Mr. Byington continued this missionary service for nearly half a century, occasionally visiting Marietta and Belpre, where he spoke in the churches and people continued their interest in the work. In 1827 he was married to Miss Sophia Nye of Marietta who for forty years shared with him their arduous and self denying work.
In 1852 their daughter, Lucy Byington, born on the Missionary field, was married to Dea George Dana, Jr., and spent the remainder of her life a faithful wife and mother in the Dana home. When her father and mother retired from the Mission after the Civil War in 1866, they came to Belpre and made their home for a time with this daughter. In 1867 Mr. Byington published reminiscences of his work in the New York Observer from which we make the following quotation:"We left Marieta with our hearts greatly refreshed and encouraged in our undertaking. We had heard of the Blennerhassett Island, named for the wealthy gentleman who settled on it, and built his fine palace and out houses there, and who was visited to his ruin by Aaron Burr. We have read Mr. Wirts description of the Island, the house and the family, a description rarely surpassed by our gifted writers. When we passed along we saw his seat in ruins, burned down, the chimneys still standing. Little could I know or think while gazing on these ruins on our way to the Choctaws, that forty-six years after I should retire, wearied and worn, to find a home, a quiet room for prayer and study, on the banks of the Ohio and adjacent to this same Island, and my own daughter, her husband and their children there to welcome me, feed me, nourish and strengthen me, in the hope that I might do a little more for our blessed Saviour. It is even so. It was in that room I revised the translation and reconstructed and wrote out the Choctaw grammar."
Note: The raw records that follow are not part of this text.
/-- The eight clauses of the invariant about the control levels are the columns of their table. -/
theorem levelsFit_iff (st : SeqState) (c : Controls) :
    LevelsFit st c ↔
      c.cs = selectedIn st ∧ (clockedIn st = true → c.clkEn = true) ∧
        (clockedIn st = false → st ≠ .clkOff → c.clkEn = false) ∧
        (st = .caWait ∨ st = .latencyWait → c.dqOe = true) ∧
        ((stateCode st).toNat < 8 → c.rwdsOe = false) ∧
        ((stateCode st).toNat < 8 → st ≠ .caWait → st ≠ .latencyWait → c.dqOe = false) ∧
        (8 ≤ (stateCode st).toNat → c.dqOe = c.rwdsOe) ∧ (12 ≤ (stateCode st).toNat → c.dqOe = false) := by
  have hcomm : c.dqOe = false ∧ c.rwdsOe = false ↔ c.rwdsOe = false ∧ c.dqOe = false := and_comm
  have hboth : c.dqOe = c.rwdsOe ∧ c.dqOe = false ↔ c.rwdsOe = false ∧ c.dqOe = false := by
    cases c.dqOe <;> simp
  cases st <;> simp [LevelsFit, selectedIn, clockedIn, stateCode, hcomm, hboth]

/-- The three clauses about the timeout counter are the table of its limits. -/
theorem le_tcLimit_iff (st : SeqState) (tc : BitVec 6) :
    tc.toNat ≤ tcLimit st ↔
      (3 ≤ (stateCode st).toNat → (stateCode st).toNat ≤ 8 → tc = 0#6) ∧ (st = .readAck → tc.toNat ≤ 21) ∧
        tc.toNat ≤ 22 := by
  cases st <;> simp only [tcLimit] <;> revert tc <;> decide

/-- The four clauses about the output registers are the columns of their table. -/
theorem outputsFit_iff (st : SeqState) (r : Shifters) :
    OutputsFit st r ↔
      (st ≠ .caWait → st ≠ .latencyWait → st ≠ .readWrite → st ≠ .clkOff → r.srOut = 0#64) ∧
        (st = .latencyWait ∨ st = .readWrite ∨ st = .clkOff → r.srOut.extractLsb' 0 32 = 0#32) ∧
        (st ≠ .readWrite → st ≠ .clkOff → r.srRwdsOut = 0#8) ∧
        (st = .readWrite ∨ st = .clkOff → r.srRwdsOut.extractLsb' 0 4 = 0#4) := by
  cases st <;> simp [OutputsFit]

/-- The four pipelines of the serialization layer are as long as their latencies (R29, R176). -/
def PipesFit (s : State) : Prop :=
  s.ctlPipe.length = Config.lCtl ∧ s.txPipe.length = Config.lTx ∧ s.ckPipe.length = Config.lCk ∧
    s.rxPipe.length = Config.lRx

/-- The invariant as its tables, the lengths of the pipelines, and the range of the delay lines. -/
theorem inv_iff (s : State) :
    s.Inv ↔
      LevelsFit s.st (controls s) ∧ s.tc.toNat ≤ tcLimit s.st ∧ OutputsFit s.st (shifters s) ∧ PipesFit s ∧
        s.ioLines.inRange ∧ s.clkLines.inRange := by
  rw [levelsFit_iff, le_tcLimit_iff, outputsFit_iff]
  constructor
  · intro h
    exact ⟨⟨h.selected, h.clockOn, h.clockOff, h.commandDriven, h.strobeReleased, h.dataReleased, h.bothDriven,
      h.holdReleased⟩, ⟨h.tcCleared, h.tcWaiting, h.tcBound⟩, ⟨h.outZero, h.outLow, h.maskZero, h.maskLow⟩,
      ⟨h.ctlLength, h.txLength, h.ckLength, h.rxLength⟩, h.ioInRange, h.clkInRange⟩
  · rintro ⟨⟨selected, clockOn, clockOff, commandDriven, strobeReleased, dataReleased, bothDriven, holdReleased⟩,
      ⟨tcCleared, tcWaiting, tcBound⟩, ⟨outZero, outLow, maskZero, maskLow⟩, ⟨ctlLength, txLength, ckLength, rxLength⟩,
      ioInRange, clkInRange⟩
    exact { selected, clockOn, clockOff, commandDriven, strobeReleased, dataReleased, bothDriven, holdReleased, tcCleared,
            tcWaiting, tcBound, outZero, outLow, maskZero, maskLow, ctlLength, txLength, ckLength, rxLength, ioInRange,
            clkInRange }

/-- Settles O42: every table has its row for IDLE, and no delay line stands beyond its end. -/
theorem resetHasInv : Obligations.ResetHasInv :=
  (inv_iff State.reset).mpr ⟨⟨rfl, rfl, rfl, rfl⟩, Nat.zero_le 22, ⟨rfl, rfl⟩,
    ⟨List.length_replicate, List.length_replicate, List.length_replicate, List.length_replicate⟩,
    ⟨dlyTaps_pos, dlyTaps_pos, dlyTaps_pos, dlyTaps_pos, dlyTaps_pos, dlyTaps_pos, dlyTaps_pos, dlyTaps_pos,
      dlyTaps_pos⟩, dlyTaps_pos, dlyTaps_pos⟩

end Sys2Proof.Machine
end

section
/-! Every step keeps the invariant, table by table: the control levels, the timeout counter, the output registers, the
pipelines, the delay lines. -/

namespace Sys2Proof.Machine

open Host

/-- The states that write a control register write what their successor's row asks (R111 to R122). -/
theorem levelsFit_successor {s : State} (h : LevelsFit s.st (controls s)) :
    LevelsFit (successor s) (controlsAfter s) := by
  unfold successor controlsAfter
  cases hst : s.st <;> rw [hst] at h <;> dsimp only
  case idle =>
    obtain ⟨hcs, hclk, hdq, hrwds⟩ := h
    split
    next ht => exact ⟨Bool.or_eq_true_iff.mpr (.inl (trigger_iff.mpr ht)), hclk, hdq, hrwds⟩
    next ht => exact ⟨Bool.or_eq_false_iff.mpr ⟨Bool.eq_false_iff.mpr (mt trigger_iff.mp ht), hcs⟩, hclk, hdq, hrwds⟩
  case caSend =>
    obtain ⟨hcs, -, -, hrwds⟩ := h
    exact ⟨hcs, rfl, rfl, hrwds⟩
  case latencyWait =>
    obtain ⟨hcs, hclk, -, hrwds⟩ := h
    exact ⟨hcs, hclk, rfl, hrwds⟩
  case latencyWait3 =>
    obtain ⟨hcs, hclk, -, -⟩ := h
    exact ⟨hcs, hclk, rfl⟩
  case readWrite =>
    obtain ⟨hcs, hclk, hboth⟩ := h
    split
    · split
      · exact ⟨hcs, hclk, hboth⟩
      · exact ⟨hcs, hboth⟩
    · exact ⟨hcs, hclk, hboth⟩
  case readAck =>
    obtain ⟨hcs, hclk, hboth⟩ := h
    split
    · exact ⟨hcs, hboth⟩
    · split
      next hlast =>
        have hstops : (s.clkEn && !(vstb s && !incrementing s)) = false := by
          rw [lastStrobe_iff.mpr hlast, Bool.not_true, Bool.and_false]
        exact ⟨hcs, hstops, hboth⟩
      next hmore =>
        have hruns : (vstb s && !incrementing s) = false := Bool.eq_false_iff.mpr (mt lastStrobe_iff.mp hmore)
        have hgoesOn : (s.clkEn && !(vstb s && !incrementing s)) = true := by
          rw [hruns, Bool.not_false, Bool.and_true]
          exact hclk
        exact ⟨hcs, hgoesOn, hboth⟩
  case clkOff =>
    obtain ⟨hcs, hboth⟩ := h
    exact ⟨hcs, rfl, hboth⟩
  case cleanup =>
    obtain ⟨-, hclk, -⟩ := h
    exact ⟨rfl, hclk, rfl, rfl⟩
  all_goals exact h
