-- ==== Sys2Proof/Certificates/Slice0/Obligations.lean ====
section
/-! DEFINITION. The statements about the CORE, one `def Obligations.<Name> : Prop` each. A docstring names the rule a statement
formalises, and says where a clause is the spec's own decision or the model's choice. -/

open Sys2Proof Sys2Proof.Machine

/-! ## Encoding and decoding (30_encoding.md) -/

/-- R56: the word of two bytes is big-endian, and its six fields are the bits the rule names. -/
def Obligations.FieldsSplitTheWord : Prop :=
  (∀ hi lo : Byte, (wordOfBytes hi lo).toNat = hi.toNat * 256 + lo.toNat) ∧
  ∀ w : Word,
    (fieldsOf w).f.toNat = w.toNat / 4096 ∧ (fieldsOf w).x.toNat = w.toNat / 256 % 16 ∧
    (fieldsOf w).y.toNat = w.toNat / 16 % 16 ∧ (fieldsOf w).n.toNat = w.toNat % 16 ∧
    (fieldsOf w).nn.toNat = w.toNat % 256 ∧ (fieldsOf w).nnn.toNat = w.toNat % 4096

/-- Words written out from R62 decode to the instruction they stand for, one or more of every family. -/
def Obligations.WrittenWordsDecode : Prop :=
  decodeWord 0x00E0 = some (.cls 0) ∧ decodeWord 0x05EE = some (.ret 5) ∧ decodeWord 0x1ABC = some (.jp 0xABC) ∧
  decodeWord 0x2210 = some (.call 0x210) ∧ decodeWord 0x3342 = some (.seImm 3 0x42) ∧
  decodeWord 0x5127 = some (.seReg 1 2 7) ∧ decodeWord 0x81F4 = some (.addReg 1 15) ∧
  decodeWord 0x812E = some (.shl 1 2) ∧ decodeWord 0xBFFF = some (.jpV0 0xFFF) ∧
  decodeWord 0xD123 = some (.drw 1 2 3) ∧ decodeWord 0xE2A1 = some (.sknp 2) ∧
  decodeWord 0xF533 = some (.ldBVx 5) ∧ decodeWord 0x8128 = none

/-- Decode after encode: every instruction's two bytes decode to it, whatever bytes follow. -/
def Obligations.DecodeOfEncodeIsTheInstruction : Prop :=
  ∀ (i : Instr) (rest : List Byte), i.wellFormed = true → decode (encodeBytes i ++ rest) = .ok (i, rest)

/-- Encode after decode: bytes that decode to an instruction are its encoding, so that each word has one meaning and no
instruction is left out of the decoder's range. -/
def Obligations.EncodeOfDecodeIsTheBytes : Prop :=
  ∀ (bytes : List Byte) (i : Instr) (rest : List Byte),
    decode bytes = .ok (i, rest) → i.wellFormed = true ∧ bytes = encodeBytes i ++ rest

/-- The selection of R61 and the opcode map of R62 agree on every word, and no two rows of the map overlap. -/
def Obligations.SelectionAgreesWithOpcodeTable : Prop :=
  (opcodeTable.Pairwise fun r q => ∀ w, ¬(r.covers w = true ∧ q.covers w = true)) ∧
  ∀ w, (decodeWord w).map Instr.mnemonic = (opcodeTable.find? fun r => r.covers w).map OpcodeRow.mnemonic

/-- Exactly the words R66 lists select no instruction (D5 for the sub-selector gaps, D6 for the ignored nibbles). -/
def Obligations.UnknownWordsAreThoseListed : Prop :=
  ∀ w, decodeWord w = none ↔
    ((fieldsOf w).f = 0x0 ∧ (fieldsOf w).nn ≠ 0xE0 ∧ (fieldsOf w).nn ≠ 0xEE) ∨
    ((fieldsOf w).f = 0x8 ∧ (fieldsOf w).n ∈ [0x8, 0x9, 0xA, 0xB, 0xC, 0xD, 0xF]) ∨
    ((fieldsOf w).f = 0xE ∧ (fieldsOf w).nn ≠ 0x9E ∧ (fieldsOf w).nn ≠ 0xA1) ∨
    ((fieldsOf w).f = 0xF ∧ (fieldsOf w).nn ∉ [0x07, 0x0A, 0x15, 0x18, 0x1E, 0x29, 0x33, 0x55, 0x65])

/-- The nibble a family does not select on has no effect (D6, log entry 5): two words that differ only there decode to
instructions of the same meaning; the `y` of SHR and SHL has none either (D9, log entry 6). -/
def Obligations.IgnoredNibblesHaveNoEffect : Prop :=
  (∀ w w' i, (w ^^^ w') &&& 0xF0FF = 0 → (fieldsOf w).f = 0x0 → decodeWord w = some i →
    ∃ i', decodeWord w' = some i' ∧ ∀ s, exec i' s = exec i s) ∧
  (∀ w w', (w ^^^ w') &&& 0xFFF0 = 0 → ((fieldsOf w).f = 0x5 ∨ (fieldsOf w).f = 0x9) →
    ∃ i i', decodeWord w = some i ∧ decodeWord w' = some i' ∧ ∀ s, exec i' s = exec i s) ∧
  ∀ w w', (w ^^^ w') &&& 0xFF0F = 0 → (fieldsOf w).f = 0x8 → ((fieldsOf w).n = 0x6 ∨ (fieldsOf w).n = 0xE) →
    ∃ i i', decodeWord w = some i ∧ decodeWord w' = some i' ∧ ∀ s, exec i' s = exec i s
This grammar was published for its literary merit by the "Pensylvania Historical and Philosophical Society." He also prepared a very complete Choctaw Dictionary which was published by the "Smithsonian Institute."
The fact that the Indians in this country have adopted the English as their written language has prevented the continued use of these books, but they will perpetuate an extinct dialect and are a valuable monument of self-denying missionary labor. In Andover Theological Seminary Mr. Byington was associated with Luther Bingham, Pliny Fisk, Levi Parsons, and others who became eminent in Foreign and Home Missionary Work. He was eminent for his scholarship and devoted piety. A friend wrote of him: "Brother Byington's raiment seemed perfumed with spiritual myrrh, and, like Harlan Page, wherever he went his theme was Jesus and his great Salvation. "
Aided by his devoted wife, he reduced the Choctaw language to writing and published in it several books including portions of the Scriptures.
He received into the Churches nine hundred Christian Choctaws, and to all of these he was a Spiritual father. After retiring to Belpre he purchased and removed to a home in which he died December 31, 1868.
Mrs. Sophia Nye Byington spent her last years with her daughter in the Dana home where she died February 4, 1880. Both were buried in Rockland Cemetery. This Providential connection of Belpre with Foreign Missions is interesting and should be remembered by future generations.